So if I interpret you correctly, you argue that Klingons themselves label some compounds as lexicalized as some as not, on a basis unknown to us. Then Okrand depicts this fictional lexicalization with the spaces.
I'm not going to repeat myself on the difference between native
grammar and convention. You're not understanding the distinction.
Outside the fiction of Klingon, I argue that all canon compounds (spaces or no spaces) in TKD, KGT and other dictionary listings are lexicalized, unless explicitly stated by Okrand that they are not. Spaces are not useful in this regard.
You and I use Klingon entirely outside of the fiction of Klingon,
but we pretend that we have a bridge to the inside, and we get all
our information about Klingon from across that bridge and only
from across that bridge. If we didn't, then there would be no
reason at all to care about what Okrand says about Klingon, and we
could all just make up whatever words and rules we liked. But
we're NOT inside that fiction ourselves. We can't go to Kronos and
meet Klingons; we can't make a subspace call to a Klingon planet;
we can't even hope to be invaded by Klingons in the future. We
have only that little fiction between studying an "alien" language
and arguing about a semi-joke language that some linguist threw
together as a novelty.
Even as things are, there are no Klingon Police that will come
and arrest you if you decide you want to shove nouns together. Go
right ahead. It would be an interesting test to see if others
would tolerate it.
I'm not promoting any particular alternative punctuation. I'm just saying that the current usage is not consistent and that there are possible ways to write consistently:
If you're expecting to find consistency in Klingon, you're going to be sorely disappointed. Much of the fun is in recognizing that we don't know and can't predict the answer and trying to figure it out.
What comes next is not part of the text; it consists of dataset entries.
/-- R39: the fields of a word of a format, with the word that follows it. -/
def readForm (w e : Nat) : Fmt → Form
  | .v3 => .v3 { d := bits w 8 7, a := bits w 15 7, b := bits w 22 7, t := bits w 29 2,
                 xw := if flag w 31 then some (readXW e) else none }
  | .ri => .ri { d := bits w 8 7, a := bits w 15 7, imm := bits w 22 10 }
  | .rl => .rl { d := bits w 8 7, a := bits w 15 7, mod := bits w 22 10, imm := bits e 0 32 }
  | .m => .m { d := bits w 8 7, a := bits w 15 7, off := bits w 22 7, w := bits w 29 2,
               mx := if flag w 31 then some (readMX e) else none }
  | .am => .am { d := bits w 8 7, a := bits w 15 7, b := bits w 22 7, t := bits w 29 2, ax := readAX e }
  | .b => .b { p := bits w 8 3, pn := bits w 11 1, off := bits w 12 20 }
  | .s => .s { sd := bits w 8 6, sa := bits w 14 6, sb := bits w 20 6, imm := bits w 26 6 }
  | .k => .k { md := bits w 8 4, ma := bits w 12 4, mb := bits w 16 4, s := bits w 20 6, imm := bits w 26 6 }
  | .c => .c { p := bits w 8 3, pn := bits w 11 1, sa := bits w 12 6, va := bits w 18 7, vb := bits w 25 7,
               bar := bits e 0 24, batch := bits e 24 4 }
  | .wf => .wf { wld := bits w 8 3, wst := bits w 11 3, wcp := bits w 14 3, wtx := bits w 17 3 }
  | .z => .z

/-- R39: the XW word of its fields. -/
def XW.word (x : XW) : Nat :=
  x.c + x.rnd * 2 ^ 7 + bit x.sat * 2 ^ 10 + bit x.nega * 2 ^ 11 + bit x.negb * 2 ^ 12 + bit x.negc * 2 ^ 13
    + bit x.absa * 2 ^ 14 + bit x.absb * 2 ^ 15 + bit x.bs * 2 ^ 16 + bit x.as * 2 ^ 17
/-- R39: the MX word of its fields. -/
def MX.word (x : MX) : Nat :=
  x.scope + x.order * 2 ^ 3 + x.cache * 2 ^ 5 + bit x.nt * 2 ^ 7 + x.off24 * 2 ^ 8
/-- R39: the AX word of its fields. -/
def AX.word (x : AX) : Nat := x.scope + x.order * 2 ^ 3 + x.aop * 2 ^ 5 + x.off22 * 2 ^ 10

/-- R39: the words of an opcode and its fields. -/
def Form.words (op : Nat) : Form → List Nat
  | .v3 f => (op + f.d * 2 ^ 8 + f.a * 2 ^ 15 + f.b * 2 ^ 22 + f.t * 2 ^ 29 + bit f.xw.isSome * 2 ^ 31) ::
      (match f.xw with
       | some x => [x.word]
       | none => [])
  | .ri f => [op + f.d * 2 ^ 8 + f.a * 2 ^ 15 + f.imm * 2 ^ 22]
  | .rl f => [op + f.d * 2 ^ 8 + f.a * 2 ^ 15 + f.mod * 2 ^ 22, f.imm]
  | .m f => (op + f.d * 2 ^ 8 + f.a * 2 ^ 15 + f.off * 2 ^ 22 + f.w * 2 ^ 29 + bit f.mx.isSome * 2 ^ 31) ::
      (match f.mx with
       | some x => [x.word]
       | none => [])
  | .am f => [op + f.d * 2 ^ 8 + f.a * 2 ^ 15 + f.b * 2 ^ 22 + f.t * 2 ^ 29 + 2 ^ 31, f.ax.word]
  | .b f => [op + f.p * 2 ^ 8 + f.pn * 2 ^ 11 + f.off * 2 ^ 12]
  | .s f => [op + f.sd * 2 ^ 8 + f.sa * 2 ^ 14 + f.sb * 2 ^ 20 + f.imm * 2 ^ 26]
  | .k f => [op + f.md * 2 ^ 8 + f.ma * 2 ^ 12 + f.mb * 2 ^ 16 + f.s * 2 ^ 20 + f.imm * 2 ^ 26]
  | .c f => [op + f.p * 2 ^ 8 + f.pn * 2 ^ 11 + f.sa * 2 ^ 12 + f.va * 2 ^ 18 + f.vb * 2 ^ 25,
             f.bar + f.batch * 2 ^ 24]
  | .wf f => [op + f.wld * 2 ^ 8 + f.wst * 2 ^ 11 + f.wcp * 2 ^ 14 + f.wtx * 2 ^ 17]
  | .z => [op]

/-- R41: whether an extension or immediate word follows a word of a format. -/
def extFollows (w : Nat) : Fmt → Bool
  | .rl | .c => true
  | .v3 | .m | .am => flag w 31
  | _ => false

/-- The number of words a SIMT word takes: 2 when an extension or immediate word follows it. -/
def simtSize (w : Nat) : Nat := match fmtOf (w % 256) with
  | some fmt => if extFollows w fmt then 2 else 1
  | none => 1

/-- Order 1 of R45: an opcode that is not assigned, or a required extension word missing (R41). -/
def opIllegal (w : Nat) : Bool := match fmtOf (w % 256) with
  | none => true
  | some fmt => (fmt == .am || needsExt (w % 256)) && !flag w 31

/-- Orders 3 to 5 of R45, as far as the word alone decides them. -/
def fieldFault (i : Instr) : Option DecodeError :=
  if !i.fieldsOk then some .rsvdField
  else if !i.mregs.all (· < 12) then some .maskRange
  else if !i.sregs.all (· < 64) then some .regRange
  else none

/-- Decode a word of the SIMT stream, `ext` being the word that follows it in its clause, if any (R45). -/
def decodeSimt (w : Nat) (ext : Option Nat) : Except DecodeError Instr :=
  match fmtOf (w % 256) with
  | none => .error .illegalOp
  | some fmt =>
    if opIllegal w then .error .illegalOp
    else if extFollows w fmt && ext.isNone then .error .beyond
    else
      let form := readForm w (ext.getD 0) fmt
      match build (w % 256) form with
      | none => .error .illegalOp
      | some i =>
        if form.words (w % 256) != w :: (if extFollows w fmt then ext.toList else []) then .error .rsvdField
        else match fieldFault i with
          | some e => .error e
          | none => .ok i

/-- R275: the word of an instruction of the sequencer's stream. -/
def streamWord : Instr → Option Nat
  | .mnop fen => some (0x00 + fen * 2 ^ 8)
  | .mclaim e kind mask => some (0x01 + e * 2 ^ 8 + kind * 2 ^ 10 + mask * 2 ^ 11)
  | .mrel e kind mask => some (0x02 + e * 2 ^ 8 + kind * 2 ^ 10 + mask * 2 ^ 11)
  | .mload e q xa xs fmt sp => some (0x03 + e * 2 ^ 8 + q * 2 ^ 10 + xa * 2 ^ 14 + xs * 2 ^ 18 + fmt * 2 ^ 22 + sp * 2 ^ 26)
  | .mzero e mask => some (0x04 + e * 2 ^ 8 + mask * 2 ^ 10)
  | .mma e ac qa qb => some (0x05 + e * 2 ^ 8 + ac * 2 ^ 10 + qa * 2 ^ 13 + qb * 2 ^ 17)
  | .mmas e ac qa qb qs => some (0x06 + e * 2 ^ 8 + ac * 2 ^ 10 + qa * 2 ^ 13 + qb * 2 ^ 17 + qs * 2 ^ 21)
  | .mstore e ac xa xs fmt sp sat toq q => some (0x07 + e * 2 ^ 8 + ac * 2 ^ 10 + xa * 2 ^ 13 + xs * 2 ^ 17 + fmt * 2 ^ 21 + sp * 2 ^ 25 + sat * 2 ^ 26 + toq * 2 ^ 27 + q * 2 ^ 28)
  | .mbara b x => some (0x08 + b * 2 ^ 8 + x * 2 ^ 11)
  | .mbarw b x => some (0x09 + b * 2 ^ 8 + x * 2 ^ 11)
  | .mloop reg xc cnt => some (0x0A + reg * 2 ^ 8 + xc * 2 ^ 9 + cnt * 2 ^ 13)
  | .mend  => some (0x0B)
  | .msetStream xd q16 keep imm => some (0x0C + xd * 2 ^ 8 + q16 * 2 ^ 12 + keep * 2 ^ 14 + imm * 2 ^ 15)
  | .maddImm xd xa imm => some (0x0D + xd * 2 ^ 8 + xa * 2 ^ 12 + imm * 2 ^ 17)
  | .maddReg xd xa xb => some (0x0D + 2 ^ 16 + xd * 2 ^ 8 + xa * 2 ^ 12 + xb * 2 ^ 17)
  | .mact e ac fn sh => some (0x0E + e * 2 ^ 8 + ac * 2 ^ 10 + fn * 2 ^ 13 + sh * 2 ^ 16)
  | .mscale e ac n => some (0x0F + e * 2 ^ 8 + ac * 2 ^ 10 + n * 2 ^ 13)
  | .mhalt  => some (0x10)
  | _ => none

/-- R275: the fields of a word of the sequencer's stream, by its opcode. -/
def readStream (w : Nat) : Option Instr := match w % 256 with
  | 0x00 => some (.mnop (bits w 8 1))
  | 0x01 => some (.mclaim (bits w 8 2) (bits w 10 1) (bits w 11 16))
  | 0x02 => some (.mrel (bits w 8 2) (bits w 10 1) (bits w 11 16))
  | 0x03 => some (.mload (bits w 8 2) (bits w 10 4) (bits w 14 4) (bits w 18 4) (bits w 22 4) (bits w 26 1))
  | 0x04 => some (.mzero (bits w 8 2) (bits w 10 8))
  | 0x05 => some (.mma (bits w 8 2) (bits w 10 3) (bits w 13 4) (bits w 17 4))
  | 0x06 => some (.mmas (bits w 8 2) (bits w 10 3) (bits w 13 4) (bits w 17 4) (bits w 21 4))
  | 0x07 => some (.mstore (bits w 8 2) (bits w 10 3) (bits w 13 4) (bits w 17 4) (bits w 21 4) (bits w 25 1) (bits w 26 1) (bits w 27 1) (bits w 28 4))
  | 0x08 => some (.mbara (bits w 8 3) (bits w 11 4))
  | 0x09 => some (.mbarw (bits w 8 3) (bits w 11 4))
  | 0x0A => some (.mloop (bits w 8 1) (bits w 9 4) (bits w 13 16))
  | 0x0B => some (.mend)
  | 0x0C => some (.msetStream (bits w 8 4) (bits w 12 2) (bits w 14 1) (bits w 15 16))
  | 0x0D => some (if flag w 16 then .maddReg (bits w 8 4) (bits w 12 4) (bits w 17 4) else .maddImm (bits w 8 4) (bits w 12 4) (bits w 17 15))
  | 0x0E => some (.mact (bits w 8 2) (bits w 10 3) (bits w 13 3) (bits w 16 5))
  | 0x0F => some (.mscale (bits w 8 2) (bits w 10 3) (bits w 13 8))
  | 0x10 => some (.mhalt)
  | _ => none

/-- Decode a word of the sequencer's stream: orders 1 and 2 of R276, as far as the word alone decides them. -/
def decodeStream (w : Nat) : Except DecodeError Instr := match readStream w with
  | none => .error .illegalOp
  | some i => if streamWord i != some w || !i.fieldsOk then .error .rsvdField else .ok i

/-- R386: the words of an instruction of a queue program. -/
def queueWords : Instr → Option (List Nat)
  | .qpld d off w => some [0x01 + d * 2 ^ 8 + off * 2 ^ 20 + w * 2 ^ 29]
  | .qpst b off w => some [0x02 + b * 2 ^ 16 + off * 2 ^ 20 + w * 2 ^ 29]
  | .qwld d a off w n => some [0x03 + d * 2 ^ 8 + a * 2 ^ 12 + off * 2 ^ 20 + w * 2 ^ 29 + n * 2 ^ 30]
  | .qwst a b off w n => some [0x04 + a * 2 ^ 12 + b * 2 ^ 16 + off * 2 ^ 20 + w * 2 ^ 29 + n * 2 ^ 30]
  | .qwadd d a b off n => some [0x05 + d * 2 ^ 8 + a * 2 ^ 12 + b * 2 ^ 16 + off * 2 ^ 20 + n * 2 ^ 30]
  | .qadd d a b => some [0x08 + d * 2 ^ 8 + a * 2 ^ 12 + b * 2 ^ 16]
  | .qsub d a b => some [0x09 + d * 2 ^ 8 + a * 2 ^ 12 + b * 2 ^ 16]
  | .qand d a b => some [0x0A + d * 2 ^ 8 + a * 2 ^ 12 + b * 2 ^ 16]
  | .qor d a b => some [0x0B + d * 2 ^ 8 + a * 2 ^ 12 + b * 2 ^ 16]
  | .qxor d a b => some [0x0C + d * 2 ^ 8 + a * 2 ^ 12 + b * 2 ^ 16]
  | .qshl d a b => some [0x0D + d * 2 ^ 8 + a * 2 ^ 12 + b * 2 ^ 16]
  | .qshr d a b => some [0x0E + d * 2 ^ 8 + a * 2 ^ 12 + b * 2 ^ 16]
  | .qaddi d a imm => some [0x0F + d * 2 ^ 8 + a * 2 ^ 12 + imm * 2 ^ 20]
  | .qli d imm32 => some [0x10 + d * 2 ^ 8, imm32]
  | .qlih d imm32 => some [0x11 + d * 2 ^ 8, imm32]
  | .qcmp d a b c => some [0x12 + d * 2 ^ 8 + a * 2 ^ 12 + b * 2 ^ 16 + c * 2 ^ 20]
  | .qbz a imm => some [0x18 + a * 2 ^ 12 + imm * 2 ^ 20]
  | .qbnz a imm => some [0x19 + a * 2 ^ 12 + imm * 2 ^ 20]
  | .qjmp imm => some [0x1A + imm * 2 ^ 20]
  | .qloop a imm => some [0x1B + a * 2 ^ 12 + imm * 2 ^ 20]
  | .qendl  => some [0x1C]
  | .qlaunch  => some [0x20]
  | .qdepset a b off n => some [0x21 + a * 2 ^ 12 + b * 2 ^ 16 + off * 2 ^ 20 + n * 2 ^ 30 + 2 ^ 29]
  | .qdepdec a off n => some [0x22 + a * 2 ^ 12 + off * 2 ^ 20 + n * 2 ^ 30 + 2 ^ 29]
  | .qsignal a => some [0x23 + a * 2 ^ 12]
  | .qdone  => some [0x24]
  | .qretry  => some [0x25]
  | .qfault imm => some [0x26 + imm * 2 ^ 20]
  | _ => none

/-- R386: the fields of a word of a queue program, by its opcode, with the word that follows it. -/
def readQueue (w e : Nat) : Option Instr := match w % 256 with
  | 0x01 => some (.qpld (bits w 8 4) (bits w 20 9) (bits w 29 1))
  | 0x02 => some (.qpst (bits w 16 4) (bits w 20 9) (bits w 29 1))
  | 0x03 => some (.qwld (bits w 8 4) (bits w 12 4) (bits w 20 9) (bits w 29 1) (bits w 30 2))
  | 0x04 => some (.qwst (bits w 12 4) (bits w 16 4) (bits w 20 9) (bits w 29 1) (bits w 30 2))
  | 0x05 => some (.qwadd (bits w 8 4) (bits w 12 4) (bits w 16 4) (bits w 20 9) (bits w 30 2))
  | 0x08 => some (.qadd (bits w 8 4) (bits w 12 4) (bits w 16 4))
  | 0x09 => some (.qsub (bits w 8 4) (bits w 12 4) (bits w 16 4))
  | 0x0A => some (.qand (bits w 8 4) (bits w 12 4) (bits w 16 4))
  | 0x0B => some (.qor (bits w 8 4) (bits w 12 4) (bits w 16 4))
  | 0x0C => some (.qxor (bits w 8 4) (bits w 12 4) (bits w 16 4))
  | 0x0D => some (.qshl (bits w 8 4) (bits w 12 4) (bits w 16 4))
  | 0x0E => some (.qshr (bits w 8 4) (bits w 12 4) (bits w 16 4))
  | 0x0F => some (.qaddi (bits w 8 4) (bits w 12 4) (bits w 20 12))
  | 0x10 => some (.qli (bits w 8 4) (bits e 0 32))
  | 0x11 => some (.qlih (bits w 8 4) (bits e 0 32))
  | 0x12 => some (.qcmp (bits w 8 4) (bits w 12 4) (bits w 16 4) (bits w 20 3))
  | 0x18 => some (.qbz (bits w 12 4) (bits w 20 12))
  | 0x19 => some (.qbnz (bits w 12 4) (bits w 20 12))
  | 0x1A => some (.qjmp (bits w 20 12))
  | 0x1B => some (.qloop (bits w 12 4) (bits w 20 12))
  | 0x1C => some (.qendl)
  | 0x20 => some (.qlaunch)
  | 0x21 => some (.qdepset (bits w 12 4) (bits w 16 4) (bits w 20 9) (bits w 30 2))
  | 0x22 => some (.qdepdec (bits w 12 4) (bits w 20 9) (bits w 30 2))
  | 0x23 => some (.qsignal (bits w 12 4))
  | 0x24 => some (.qdone)
  | 0x25 => some (.qretry)
  | 0x26 => some (.qfault (bits w 20 12))
  | _ => none

/-- R386: LI and LIH are followed by an immediate word. -/
def queueSize (w : Nat) : Nat := if w % 256 == 0x10 || w % 256 == 0x11 then 2 else 1

/-- Decode a word of a queue program (R387, R388). -/
def decodeQueue (w : Nat) (ext : Option Nat) : Except DecodeError Instr :=
  if queueSize w == 2 && ext.isNone then .error .beyond
  else match readQueue w (ext.getD 0) with
    | none => .error .illegalOp
    | some i =>
      if queueWords i != some (w :: (if queueSize w == 2 then ext.toList else [])) || !i.fieldsOk then
        .error .rsvdField
      else .ok i

/-- The words of a well-formed instruction, as its stream holds them; an event has none. -/
def encode (i : Instr) : List Nat := match i.simt? with
  | some (op, f) => f.words op
  | none => match streamWord i with
    | some w => [w]
    | none => match queueWords i with
      | some ws => ws
      | none => match i with
        | .clauseHeader w => [w]
        | _ => []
You're saying that the current usage is not consistent. I completely agree. There are examples of compound nouns I wouldn't expect to be compounded, and examples of noun-nouns that I could easily imagine being compounded.
You're saying there are possible ways to write consistently. Again, I agree. We could make up our own rules to cover all situations. And we do have our own rules: we have developed a convention whereby we do not invent our own compounds, and any genitive nouns get a space before their head nouns; only Okrand can invent compounds. It's not always consistent with what Okrand has done, but as you AND Okrand both admit, Okrand himself hasn't been consistent.